**Work to be completed**
The records below hold a stretch from the line with "let vs := els.zipIdx.map" through the line with "def rowsAt (a"; return exactly those lines, ends included, and nothing more.

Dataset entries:

────────────────

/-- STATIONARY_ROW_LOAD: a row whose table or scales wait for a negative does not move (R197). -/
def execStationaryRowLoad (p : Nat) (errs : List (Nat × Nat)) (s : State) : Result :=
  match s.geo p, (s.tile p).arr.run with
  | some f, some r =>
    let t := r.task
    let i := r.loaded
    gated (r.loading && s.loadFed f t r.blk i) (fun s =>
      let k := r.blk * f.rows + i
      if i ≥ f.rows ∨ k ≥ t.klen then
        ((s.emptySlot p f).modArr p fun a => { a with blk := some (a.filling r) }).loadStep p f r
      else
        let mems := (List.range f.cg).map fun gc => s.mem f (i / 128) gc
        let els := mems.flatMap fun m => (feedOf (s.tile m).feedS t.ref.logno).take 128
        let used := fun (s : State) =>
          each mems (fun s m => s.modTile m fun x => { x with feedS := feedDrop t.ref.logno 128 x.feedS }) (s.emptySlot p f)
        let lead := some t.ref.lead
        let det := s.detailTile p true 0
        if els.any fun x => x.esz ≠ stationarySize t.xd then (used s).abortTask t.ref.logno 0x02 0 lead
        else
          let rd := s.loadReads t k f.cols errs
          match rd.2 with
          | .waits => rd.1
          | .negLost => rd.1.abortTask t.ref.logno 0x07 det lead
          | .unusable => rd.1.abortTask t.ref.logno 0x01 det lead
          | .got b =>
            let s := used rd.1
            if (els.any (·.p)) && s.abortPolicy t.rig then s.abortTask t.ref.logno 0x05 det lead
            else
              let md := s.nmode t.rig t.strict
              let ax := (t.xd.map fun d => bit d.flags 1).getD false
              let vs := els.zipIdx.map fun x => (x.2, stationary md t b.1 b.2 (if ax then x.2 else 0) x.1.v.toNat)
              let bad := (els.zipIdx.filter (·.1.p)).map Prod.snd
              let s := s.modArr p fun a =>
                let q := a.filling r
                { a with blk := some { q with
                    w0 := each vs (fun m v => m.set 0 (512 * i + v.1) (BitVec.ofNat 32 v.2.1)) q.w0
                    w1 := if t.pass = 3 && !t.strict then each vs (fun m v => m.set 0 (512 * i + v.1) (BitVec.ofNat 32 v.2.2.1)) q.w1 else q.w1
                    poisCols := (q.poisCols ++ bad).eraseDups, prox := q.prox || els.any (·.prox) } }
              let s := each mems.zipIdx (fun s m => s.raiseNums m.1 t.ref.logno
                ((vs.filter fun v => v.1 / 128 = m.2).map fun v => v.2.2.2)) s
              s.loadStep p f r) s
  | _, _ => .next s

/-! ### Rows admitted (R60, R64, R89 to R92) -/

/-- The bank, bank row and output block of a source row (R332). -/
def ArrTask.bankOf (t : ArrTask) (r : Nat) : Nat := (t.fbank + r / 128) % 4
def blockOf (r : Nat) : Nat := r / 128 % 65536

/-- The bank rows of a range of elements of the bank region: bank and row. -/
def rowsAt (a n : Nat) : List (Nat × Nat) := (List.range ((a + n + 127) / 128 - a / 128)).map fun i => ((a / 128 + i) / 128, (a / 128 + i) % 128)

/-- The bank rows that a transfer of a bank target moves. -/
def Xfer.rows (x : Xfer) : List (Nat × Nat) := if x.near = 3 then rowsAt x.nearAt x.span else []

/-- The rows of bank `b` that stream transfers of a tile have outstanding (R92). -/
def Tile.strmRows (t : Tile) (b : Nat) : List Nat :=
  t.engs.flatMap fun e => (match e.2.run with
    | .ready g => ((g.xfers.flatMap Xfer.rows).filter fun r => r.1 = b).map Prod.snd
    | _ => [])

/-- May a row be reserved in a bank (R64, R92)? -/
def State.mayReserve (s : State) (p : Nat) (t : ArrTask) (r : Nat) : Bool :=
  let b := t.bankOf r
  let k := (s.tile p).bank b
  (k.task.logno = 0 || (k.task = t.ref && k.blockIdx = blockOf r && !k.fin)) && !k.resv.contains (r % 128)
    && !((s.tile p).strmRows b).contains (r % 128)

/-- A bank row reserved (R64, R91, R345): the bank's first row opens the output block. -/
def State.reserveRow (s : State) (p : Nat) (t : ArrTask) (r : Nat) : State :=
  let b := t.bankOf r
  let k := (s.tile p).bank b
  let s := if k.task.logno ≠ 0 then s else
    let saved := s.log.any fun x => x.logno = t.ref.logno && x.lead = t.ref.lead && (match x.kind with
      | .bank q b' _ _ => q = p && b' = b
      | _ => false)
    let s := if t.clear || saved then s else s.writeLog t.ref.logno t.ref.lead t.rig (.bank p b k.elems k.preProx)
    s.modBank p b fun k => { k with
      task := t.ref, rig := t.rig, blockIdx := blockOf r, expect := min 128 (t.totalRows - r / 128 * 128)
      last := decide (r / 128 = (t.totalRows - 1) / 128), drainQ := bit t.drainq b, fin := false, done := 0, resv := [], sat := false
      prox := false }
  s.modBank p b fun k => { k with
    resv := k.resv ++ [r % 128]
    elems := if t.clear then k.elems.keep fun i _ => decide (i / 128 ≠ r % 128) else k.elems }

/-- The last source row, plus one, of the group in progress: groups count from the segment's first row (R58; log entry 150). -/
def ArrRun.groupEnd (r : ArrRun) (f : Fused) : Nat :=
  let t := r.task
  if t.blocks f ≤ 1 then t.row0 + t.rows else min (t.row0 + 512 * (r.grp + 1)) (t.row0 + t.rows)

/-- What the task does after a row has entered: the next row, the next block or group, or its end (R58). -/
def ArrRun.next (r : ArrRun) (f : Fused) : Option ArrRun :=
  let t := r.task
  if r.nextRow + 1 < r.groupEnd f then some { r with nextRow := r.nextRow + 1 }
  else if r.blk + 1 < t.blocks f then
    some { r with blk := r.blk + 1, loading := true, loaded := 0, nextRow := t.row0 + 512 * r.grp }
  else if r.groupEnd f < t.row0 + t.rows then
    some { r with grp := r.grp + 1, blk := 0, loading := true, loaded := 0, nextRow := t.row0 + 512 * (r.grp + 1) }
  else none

────────────────

**The answer**
              let vs := els.zipIdx.map fun x => (x.2, stationary md t b.1 b.2 (if ax then x.2 else 0) x.1.v.toNat)
              let bad := (els.zipIdx.filter (·.1.p)).map Prod.snd
              let s := s.modArr p fun a =>
                let q := a.filling r
                { a with blk := some { q with
                    w0 := each vs (fun m v => m.set 0 (512 * i + v.1) (BitVec.ofNat 32 v.2.1)) q.w0
                    w1 := if t.pass = 3 && !t.strict then each vs (fun m v => m.set 0 (512 * i + v.1) (BitVec.ofNat 32 v.2.2.1)) q.w1 else q.w1
                    poisCols := (q.poisCols ++ bad).eraseDups, prox := q.prox || els.any (·.prox) } }
              let s := each mems.zipIdx (fun s m => s.raiseNums m.1 t.ref.logno
                ((vs.filter fun v => v.1 / 128 = m.2).map fun v => v.2.2.2)) s
              s.loadStep p f r) s
  | _, _ => .next s

/-! ### Rows admitted (R60, R64, R89 to R92) -/

/-- The bank, bank row and output block of a source row (R332). -/
def ArrTask.bankOf (t : ArrTask) (r : Nat) : Nat := (t.fbank + r / 128) % 4
def blockOf (r : Nat) : Nat := r / 128 % 65536

/-- The bank rows of a range of elements of the bank region: bank and row. -/
def rowsAt (a n : Nat) : List (Nat × Nat) := (List.range ((a + n + 127) / 128 - a / 128)).map fun i => ((a / 128 + i) / 128, (a / 128 + i) % 128)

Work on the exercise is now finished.